## Problem statement
Lines to restate from the data below: from the one containing "simp [exec, execSetEqMidGain, checked, reservedZ, h, hx]" to the one containing "simp [exec, execSetReverbRoomSize, checked, reservedZ, h, hx]", both included. Give them again exactly, and only them.

(Collected data)

####

-- ==== Sys2Proof/Laws/Exec.lean ====
section
/-! SUPPORT. A command with no encoding error, while the block runs, is its own rule (60_exceptions.md R290 check 5): one lemma
per command. -/

namespace Sys2Proof.Machine

open Sys2Proof

@[simp] theorem enableBit_enableField (on : Bool) : enableBit (enableField on) = on := by cases on <;> rfl

@[simp] theorem reservedEnable_enableField (on : Bool) : reservedEnable 0#8 0#8 (enableField on) = false := by
  cases on <;> rfl

theorem exec_nop (s : State) : exec (.nop 0 0 0) s = .next s := by
  simp [exec, execNop, checked, reservedABC]

theorem exec_clearStatus (s : State) : exec (.clearStatus 0 0 0) s = .next (s.withStatus clearedStatus) := by
  simp [exec, execClearStatus, checked, reservedABC]

theorem exec_readReg (s : State) (n : BitVec 8) : exec (.readReg 0 0 n) s = .next (readRegRule n s) := by
  simp [exec, execReadReg, checked, reservedAB]

theorem exec_tick {s : State} (h : s.halted = false) : exec (.tick 0 0 0) s = tickRule s := by
  simp [exec, execTick, checked, reservedABC, h]

theorem exec_noteOn {s : State} (h : s.halted = false) (velocity note : BitVec 8) :
    exec (.noteOn 0 velocity note) s = .next (noteOnRule velocity note s) := by
  simp [exec, execNoteOn, checked, reservedA, h]

theorem exec_setSampleRate {s : State} (h : s.halted = false) (rate : Word) :
    exec (.setSampleRate 0 rate) s = .next (sampleRateRule rate s) := by
  simp [exec, execSetSampleRate, checked, reservedZ, h]

theorem exec_allOff {s : State} (h : s.halted = false) :
    exec (.allOff 0 0 0) s = .next (s.withVoices (s.voices.map silenceVoice)) := by
  simp [exec, execAllOff, checked, reservedABC, h]

theorem exec_shutdown {s : State} (h : s.halted = false) :
    exec (.shutdown 0 0 0) s = .next (shutdownRule s) := by
  simp [exec, execShutdown, checked, reservedABC, h]

theorem exec_setMasterVolume {s : State} (h : s.halted = false) (c : BitVec 8) :
    exec (.setMasterVolume 0 0 c) s = .next (s.withSettings { s.settings with masterVolume := c }) := by
  simp [exec, execSetMasterVolume, checked, reservedAB, h]

theorem exec_setWaveform {s : State} (h : s.halted = false) (c : BitVec 8) :
    exec (.setWaveform 0 0 c) s = .next (s.withSettings { s.settings with waveform := waveformOfCode c.toNat }) := by
  simp [exec, execSetWaveform, checked, reservedAB, h]

theorem exec_setVoiceCount {s : State} (h : s.halted = false) (c : BitVec 8) :
    exec (.setVoiceCount 0 0 c) s = .next (voiceCountRule c s) := by
  simp [exec, execSetVoiceCount, checked, reservedAB, h]

theorem exec_noteOff {s : State} (h : s.halted = false) (c : BitVec 8) :
    exec (.noteOff 0 0 c) s = .next (noteOffRule c s) := by
  simp [exec, execNoteOff, checked, reservedAB, h]

theorem exec_setFilterType {s : State} (h : s.halted = false) (c : BitVec 8) :
    exec (.setFilterType 0 0 c) s = .next (s.withSettings { s.settings with filterType := filterTypeOfCode c.toNat }) := by
  simp [exec, execSetFilterType, checked, reservedAB, h]

theorem exec_setLfoEnable {s : State} (h : s.halted = false) (on : Bool) :
    exec (.setLfoEnable 0 0 (enableField on)) s = .next (s.withSettings { s.settings with lfoEnable := on }) := by
  simp [exec, execSetLfoEnable, checked, h]

theorem exec_setLfoVibrato {s : State} (h : s.halted = false) (on : Bool) :
    exec (.setLfoVibrato 0 0 (enableField on)) s = .next (s.withSettings { s.settings with lfoVibrato := on }) := by
  simp [exec, execSetLfoVibrato, checked, h]

theorem exec_setLfoTremolo {s : State} (h : s.halted = false) (on : Bool) :
    exec (.setLfoTremolo 0 0 (enableField on)) s = .next (s.withSettings { s.settings with lfoTremolo := on }) := by
  simp [exec, execSetLfoTremolo, checked, h]

theorem exec_setFilterEnable {s : State} (h : s.halted = false) (on : Bool) :
    exec (.setFilterEnable 0 0 (enableField on)) s = .next (filterEnableRule on s) := by
  simp [exec, execSetFilterEnable, checked, h]

theorem exec_setEqEnable {s : State} (h : s.halted = false) (on : Bool) :
    exec (.setEqEnable 0 0 (enableField on)) s = .next (eqEnableRule on s) := by
  simp [exec, execSetEqEnable, checked, h]

theorem exec_setReverbEnable {s : State} (h : s.halted = false) (on : Bool) :
    exec (.setReverbEnable 0 0 (enableField on)) s = .next (reverbEnableRule on s) := by
  simp [exec, execSetReverbEnable, checked, h]

theorem exec_setDelayEnable {s : State} (h : s.halted = false) (on : Bool) :
    exec (.setDelayEnable 0 0 (enableField on)) s = .next (delayEnableRule on s) := by
  simp [exec, execSetDelayEnable, checked, h]

theorem exec_setLfoRate {s : State} (h : s.halted = false) {x : Word} (hx : fIsNaN x = false) :
    exec (.setLfoRate 0 x) s
      = .next (lfoRateRule x s) := by
  simp [exec, execSetLfoRate, checked, reservedZ, h, hx]

theorem exec_setLfoDepth {s : State} (h : s.halted = false) {x : Word} (hx : fIsNaN x = false) :
    exec (.setLfoDepth 0 x) s
      = .next (s.withSettings { s.settings with lfoDepth := clampLfoDepth x }) := by
  simp [exec, execSetLfoDepth, checked, reservedZ, h, hx]

theorem exec_setFilterCutoff {s : State} (h : s.halted = false) {x : Word} (hx : fIsNaN x = false) :
    exec (.setFilterCutoff 0 x) s
      = .next (recomputeFilter (s.withSettings { s.settings with filterCutoff := clampCutoff x })) := by
  simp [exec, execSetFilterCutoff, checked, reservedZ, h, hx]

theorem exec_setFilterResonance {s : State} (h : s.halted = false) {x : Word} (hx : fIsNaN x = false) :
    exec (.setFilterResonance 0 x) s
      = .next (recomputeFilter (s.withSettings { s.settings with filterResonance := clampResonance x })) := by
  simp [exec, execSetFilterResonance, checked, reservedZ, h, hx]

theorem exec_setEqBassGain {s : State} (h : s.halted = false) {x : Word} (hx : fIsNaN x = false) :
    exec (.setEqBassGain 0 x) s
      = .next (bassGainRule x s) := by
  simp [exec, execSetEqBassGain, checked, reservedZ, h, hx]

theorem exec_setEqMidGain {s : State} (h : s.halted = false) {x : Word} (hx : fIsNaN x = false) :
    exec (.setEqMidGain 0 x) s
      = .next (midGainRule x s) := by
  simp [exec, execSetEqMidGain, checked, reservedZ, h, hx]

theorem exec_setEqTrebleGain {s : State} (h : s.halted = false) {x : Word} (hx : fIsNaN x = false) :
    exec (.setEqTrebleGain 0 x) s
      = .next (trebleGainRule x s) := by
  simp [exec, execSetEqTrebleGain, checked, reservedZ, h, hx]

theorem exec_setReverbRoomSize {s : State} (h : s.halted = false) {x : Word} (hx : fIsNaN x = false) :
    exec (.setReverbRoomSize 0 x) s
      = .next (roomSizeRule x s) := by
  simp [exec, execSetReverbRoomSize, checked, reservedZ, h, hx]

theorem exec_setReverbDamping {s : State} (h : s.halted = false) {x : Word} (hx : fIsNaN x = false) :
    exec (.setReverbDamping 0 x) s
      = .next (s.withSettings { s.settings with reverbDamping := clampUnit x }) := by
  simp [exec, execSetReverbDamping, checked, reservedZ, h, hx]

theorem exec_setReverbWet {s : State} (h : s.halted = false) {x : Word} (hx : fIsNaN x = false) :
    exec (.setReverbWet 0 x) s
      = .next (s.withSettings { s.settings with reverbWet := clampUnit x }) := by
  simp [exec, execSetReverbWet, checked, reservedZ, h, hx]

theorem exec_setDelayTime {s : State} (h : s.halted = false) {x : Word} (hx : fIsNaN x = false) :
    exec (.setDelayTime 0 x) s
      = .next (delayTimeRule x s) := by
  simp [exec, execSetDelayTime, checked, reservedZ, h, hx]

theorem exec_setDelayFeedback {s : State} (h : s.halted = false) {x : Word} (hx : fIsNaN x = false) :
    exec (.setDelayFeedback 0 x) s
      = .next (s.withSettings { s.settings with delayFeedback := clampFeedback x }) := by
  simp [exec, execSetDelayFeedback, checked, reservedZ, h, hx]

theorem exec_setDelayMix {s : State} (h : s.halted = false) {x : Word} (hx : fIsNaN x = false) :
    exec (.setDelayMix 0 x) s
      = .next (s.withSettings { s.settings with delayMix := clampMix x }) := by
  simp [exec, execSetDelayMix, checked, reservedZ, h, hx]

end Sys2Proof.Machine
end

####

## Exercise output
  simp [exec, execSetEqMidGain, checked, reservedZ, h, hx]

theorem exec_setEqTrebleGain {s : State} (h : s.halted = false) {x : Word} (hx : fIsNaN x = false) :
    exec (.setEqTrebleGain 0 x) s
      = .next (trebleGainRule x s) := by
  simp [exec, execSetEqTrebleGain, checked, reservedZ, h, hx]

theorem exec_setReverbRoomSize {s : State} (h : s.halted = false) {x : Word} (hx : fIsNaN x = false) :
    exec (.setReverbRoomSize 0 x) s
      = .next (roomSizeRule x s) := by
  simp [exec, execSetReverbRoomSize, checked, reservedZ, h, hx]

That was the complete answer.